Data Purchasing Challenge 2022
Sneak Peek into the image samples from Round 2 dataset.
This notebook will help you to visualise images from different classes and combinations of them.
Quickly take a look at the image samples of different class labels.
This notebook will help you to understand images from different classes.

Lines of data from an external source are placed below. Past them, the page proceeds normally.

theorem test_illFormed_matrix_words : ∀ i ∈ ([.mma 0 31 0 0 0 0, .mma 0 0 31 0 0 0, .mmaR 0 30 0 0 0 0, .mmaS 0 31 0 0 0 0, .bstr 12 0,
    .bfs 0 0 0 0 0 0 0 0, .bfs 0 0 13 0 0 0 0 0, .bfs 0 0 1 12 0 0 0 0, .bfs 0 0 1 1 1 0 0 0, .bfc 30 0 1 0 0 0 0 0, .bfc 0 31 1 0 0 0 0 0,
    .bfc 0 0 1 0 1 0 0 0, .bfc 0 8 1 0 0 1 0 1, .bfc 0 0 6 0 0 1 0 1, .bfc 0 0 1 0 0 1 0 0] : List Instr),
    i.wf = false ∧ decodeMe (encode i) = .illegalMicroOrder (BitVec.ofNat 32 (encode i)) := by decide +kernel

theorem test_boundary_matrix_words : ∀ i ∈ ([.mma 0 30 30 0 0 0, .mmaR 0 29 0 0 0 0, .bstr 11 0, .bfs 0 0 12 11 0 0 0 0, .bfc 29 30 1 1 1 0 0 0,
    .bfc 0 7 5 0 0 1 0 1] : List Instr), i.wf = true ∧ decodeMe (encode i) = i := by decide +kernel

theorem test_illFormed_sort_words : ∀ i ∈ ([.sort 30 0 0 0 0, .sort 0 30 0 0 0, .sort 0 0 5 0 0, .topk 30 0 0 0 0 0, .merge 0 30 0 0 0 0, .segsort 0 0 30 0 0 0,
    .uniq 0 0 0 1 0, .rankof 0 0 0 0 0 1] : List Instr),
    i.wf = false ∧ decodeOe (encode i) = .illegalMicroOrder (BitVec.ofNat 32 (encode i)) := by decide +kernel

theorem test_illFormed_sparse_words : (∀ i ∈ ([.spmv 0 0 30 0 0, .spmm 0 30 0 0 0, .spmm 0 0 30 0 0, .spgemm 0 0 30] : List Instr),
    i.wf = false ∧ decodeSe (encode i) = .illegalMicroOrder (BitVec.ofNat 32 (encode i)))
    ∧ ∀ i ∈ ([.spmv 0 31 29 0 0, .spmm 0 29 29 0 0, .spgemm 31 31 29] : List Instr), i.wf = true ∧ decodeSe (encode i) = i := by decide +kernel

/-- A sequencer word with an unused major, or with a one in a fixed field, is an illegal word (R38). -/
theorem test_unused_majors : ∀ w ∈ [0x00000000, 0xFFFFFFFF, 0x09 * 2 ^ 26, 0x17 * 2 ^ 26, 0x31 * 2 ^ 26],
    decodeSeq w = .illegalWord (BitVec.ofNat 32 w) := by decide +kernel

/-! ### Worked encodings of the manual: the source line and its word stand in the manual (R57, and the examples of the chapters) -/

theorem test_worked_words : decodeSeq 0x04A63800 = .add 5 6 7 ∧ decodeSeq 0x0842FFC0 = .addi 2 2 0xFFC0 ∧ decodeSeq 0x6083C008 = .ld 4 3 3 0 8
    ∧ decodeSeq 0x413FFFFD = .br 2 0x3FFFFD ∧ decodeSeq 0x08000000 = .addi 0 0 0 ∧ decodeSeq 0x04000007 = .illegalWord 0x04000007
    ∧ decodeSeq 0x6000C001 = .ld 0 0 3 0 1 ∧ decodeSeq 0x6000E000 = .illegalWord 0x6000E000 ∧ decodeSeq 0x1800C001 = .illegalWord 0x1800C001
    ∧ decodeSeq 0x38854072 = .bfi 4 5 16 7 ∧ decodeSeq 0x30A60000 = .pand 1 2 3 ∧ decodeSeq 0x32016000 = .pset 4 1
    ∧ decodeSeq 0x34853003 = .sel 4 5 6 3 ∧ decodeSeq 0x70C74079 = .amoCas 6 7 8 3 1 ∧ decodeSeq 0x7C053000 = .dset 5 6
    ∧ decodeSeq 0x84C73000 = .cpy 6 7 3 ∧ decodeSeq 0x98803000 = .xbwait 4 3 ∧ decodeSeq 0x9C854000 = .hold 4 5 2
    ∧ decodeSeq 0x8C080001 = .tkpop 1 ∧ decodeSeq 0x94800000 = .rqpop 4 ∧ decodeSeq 0xA0803003 = .scpost 4 3
    ∧ decodeSeq 0x78810006 = .capxfer 4 2 ∧ decodeSeq 0xB8C42802 = .meet 6 4 5 0 := by decide +kernel

theorem test_words_of_listings : decodeSeq 0x62A3C028 = .ld 21 3 3 0 40 ∧ decodeSeq 0x71982870 = .amoAdd 12 24 5 3 1
    ∧ decodeSeq 0x6CADC040 = .ste 5 13 3 64 ∧ decodeSeq 0xB4D52800 = .tailw 6 21 5 ∧ decodeSeq 0x68D1C040 = .lde 6 17 3 0 64
    ∧ decodeSeq 0x74000012 = .bar 1 ∧ decodeSeq 0x84C00000 = .cpy 6 0 0 ∧ decodeSeq 0x88A01000 = .idx 5 0 1
    ∧ decodeSeq 0x529FFFFF = .bdec 20 0x1FFFFF ∧ decodeSeq 0x99201000 = .xbwait 9 1 ∧ decodeSeq 0xB1153802 = .condw 8 21 7
    ∧ decodeSeq 0x74000001 = .fence 0 ∧ decodeSeq 0x79410173 = .capnew 10 2 23 ∧ decodeSeq 0x78008001 = .capdup 1 0
    ∧ decodeSeq 0x81A80B00 = .erun 1 10 0 11 0 ∧ decodeSeq 0x81280B00 = .erun 0 10 0 11 0 ∧ decodeSeq 0x81900C10 = .eset 1 4 12
    ∧ decodeSeq 0x81B00080 = .fpr 1 12 ∧ decodeSeq 0x78008004 = .cappub 1 ∧ decodeSeq 0x6CA40000 = .ste 5 4 0 0
    ∧ decodeSeq 0x81800030 = .ewait 3 := by decide +kernel

theorem test_worked_micro_orders : decodeVe 0x041848E9 = .vfmaF 3 0 4 2 7 2 1 ∧ decodeVe 0x02082470 = .vsubF 1 0 2 1 3 4 0
    ∧ decodeVe 0x09382063 = .vcvt 7 0 2 0 3 0 3 ∧ decodeVe 0x10286FA2 = .vaddI 5 0 6 3 0x1D 0 2 ∧ decodeVe 0x0F1840A2 = .vcmpF 0 3 0 4 0 5 0 2
    ∧ decodeVe 0x201034A0 = .mand 2 0 3 1 5 ∧ decodeVe 0x2C307004 = .vred 6 7 0 1 ∧ decodeVe 0x30810100 = .vld 16 4 0 1 0
    ∧ decodeVe 0x31A94100 = .vst 21 5 0 1 0 0 ∧ decodeVe 0x3A00A4E0 = .vqnt 0 10 1 7 0 ∧ decodeVe 0x38080002 = .vsk48 1 0 2
    ∧ decodeVe 0x33094604 = .vstx 1 5 3 1 ∧ decodeVe 0x31121208 = .vst 2 8 9 0 2 0 ∧ decodeVe 0x48280400 = .eaddi 5 1024
    ∧ decodeVe 0x49220200 = .emovi 4 0x20200 ∧ decodeVe 0x50007000 = .loop 0 7 ∧ decodeVe 0x52000000 = .endl ∧ decodeVe 0x53000000 = .sstop := by
  decide +kernel

theorem test_worked_matrix_words : decodeMe 0x01444345 = .mma 2 4 8 3 1 5 ∧ decodeMe 0x03244241 = .mmaS 1 4 8 2 1 1
    ∧ decodeMe 0x02044340 = .mmaR 0 4 8 3 1 0 ∧ decodeMe 0x0C490000 = .mdld 1 9 ∧ decodeMe 0x0B4A6380 = .drain 2 10 12 14
    ∧ decodeMe 0x08100000 = .accnew 0 1 ∧ decodeMe 0x101A0000 = .bstr 1 20 ∧ decodeOe 0x01201030 = .sort 4 8 0 1 1
    ∧ decodeOe 0x0221D030 = .topk 4 7 8 0 1 1 ∧ decodeOe 0x03221830 = .merge 4 8 12 0 1 1 ∧ decodeSe 0x02221880 = .spmm 4 8 12 0 1
    ∧ decodeSe 0x04200000 = .tdir 4 := by decide +kernel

Specifically, images of 'stray_partical' and 'discoloration' new classes introduced in 2nd round of this challenge.
We make use of deepml python library to quickly visualize these images.
In [ ]:
!pip install deepml
In [1]:
import pandas as pd
import deepml
import seaborn as sns
import matplotlib.pyplot as plt
import matplotlib as mpl
#mpl.rcParams['text.color'] = 'white'
In [2]:
train_df = pd.read_csv("data-purchasing-challenge-2022-starter-kit/data/training/labels.csv")
train_df.info()
In [3]:
train_df.head()
Out[3]:
Create additional class called 'no_defect' for image samples containig no damages.
In [4]:
train_df['no_defect'] = (~train_df.iloc[:, 1:].any(axis=1)).astype(int)
In [5]:
classes = train_df.columns[1:].tolist()
classes
Out[5]:
Since it's a multiclass classification challenge, let's create Joined Class Label Distribution.¶
In [6]:
train_df['joined_label'] = train_df[classes].apply(lambda row: " ".join([c for c in classes if row[c]]),
axis=1)
train_df.head()
Out[6]:
In [7]:
train_df['joined_label'].value_counts()
Out[7]:
In [8]:
plt.figure(figsize=(10,15))
sns.countplot(y='joined_label', data=train_df)
Out[8]:
In [9]:
from deepml.visualize import show_images_from_dataframe
Random samples from training csv file¶
In [10]:
train_image_dir = "data-purchasing-challenge-2022-starter-kit/data/training/images"
show_images_from_dataframe(train_df, img_dir = train_image_dir, image_file_name_column='filename',
label_column='joined_label', samples=10, cols=2, figsize=(10, 30))